The possible crimes may have expanded, too. Espionage is definitely still a possibility, particularly given how DOJ charged accused Vault 7 leaker Joshua Schulte, including possibly suggesting his leaks were designed to help another nation (presumably Russia). If Assange had advance knowledge of any of the Russian hacks (or the Peter Smith negotiated efforts to obtain Hillary’s server emails), he might be exposed to CFAA as well. And if he is charged by Mueller, he will surely be charged with at least one conspiracy charge as well; WikiLeaks was already described as an unindicted co-conspirator in the GRU indictment.

But there may well be other charges, starting with extortion or something akin to it for the way Assange tried to use the threat of the release of the Vault 7 documents to obtain a pardon. Some of his actions might also amount to obstruction. Yochai Benkler’s latest post also imagines Assange may have coordinated more closely with Russian intelligence, which might lead to different charges.

WikiLeaks’ attempts to rest on its earlier laurels is telling, for several reasons. It suggests they and their supporters don’t seem to want to defend Assange’s more recent actions. I find it remarkable, for example, that Robinson didn’t mention how many stories the NYT and WaPo wrote based on the 2016 files, which would support her argument that the files were newsworthy.

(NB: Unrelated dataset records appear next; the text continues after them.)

-- ==== Sys2Proof/Machine/Jump.lean ====
section
/-! DEFINITION. JEQ, JNEQ, JMP, JMPF, JMPB (45_jumps.md). A destination is formed modulo 2^32 and never checked (R130,
R136; D5, D6, log entries 10 and 11). -/

namespace Sys2Proof.Machine

/-- An absolute jump through register `t`: `pc <- u32(x[t])` (R130). -/
def jumpAbsolute (t : Reg) (s : State) : Result := finish (s.setPc (u32 (s.reg t).toInt))

/-- The conditional jumps: both index bytes are checked (D17, log entry 15); taken, the pad byte is not read; not
taken, it is consumed and its value discarded (R131, R132, R60). -/
def jumpIf (test : Word → Bool) (cond target pad : Field) (s : State) : Result :=
  withReg 1 cond s fun c => withReg 2 target s fun t =>
    if test (s.reg c) then jumpAbsolute t s
    else withByte 3 pad s fun _ => finish (s.advance 4)

/-- JEQ (R131). -/
def execJeq (cond target pad : Field) (s : State) : Result := jumpIf isOne cond target pad s

/-- JNEQ (R132). -/
def execJneq (cond target pad : Field) (s : State) : Result := jumpIf isZero cond target pad s

/-- JMP (R133). -/
def execJmp (target : Field) (s : State) : Result := withReg 1 target s fun t => jumpAbsolute t s

/-- JMPF (R134): relative to the byte after the two-byte instruction. -/
def execJmpf (offset : Field) (s : State) : Result :=
  withReg 1 offset s fun o => finish (s.setPc (u32 ((s.pc.toNat : Int) + 2 + (s.reg o).toInt)))

/-- JMPB (R135): relative to the byte after the two-byte instruction. -/
def execJmpb (offset : Field) (s : State) : Result :=
  withReg 1 offset s fun o => finish (s.setPc (u32 ((s.pc.toNat : Int) + 2 - (s.reg o).toInt)))

end Sys2Proof.Machine
end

The attempt to pretend Assange is being prosecuted for his earlier actions seems to serve another purpose — to defend his years of asylum claims, which are also the basis for his claims to be a victim of US political targeting (and the premise for his demands for immunity on threat of releasing the Vault 7 files). Don’t get me wrong. I think some of the things DOJ is known or suspected to have done in 2010 and 2011 are problematic. But those did not directly merit an asylum claim (and in fact they preceded Assange’s asylum claim by over a year).

That may, in turn, serve to obscure what Assange wanted immunity for in coercive negotiations that started in 2017: Was it 2011, his role in publishing the State cables? Or was it 2016, as his offers to explain what (he claims) really happened in 2016 would suggest?

Whichever it is, WikiLeaks seems to have a lot staked on making a defense of Assange’s 2011 activities. Which suggests they’re a lot less confident they can defend his 2016 and 2017 activities.


The fact that this famous radical transparency activist supports the authoritarian, anti-press zealot Donald Trump is all you really need to know about where Assange is today. He is siding with the autocrats. It makes no sense but that's the reality of it.

However, once again it's important that the principles be maintained. If they go after Assange for his earlier releases it will set a very bad precedent. His recent activities may add up to something more. We'll have to see.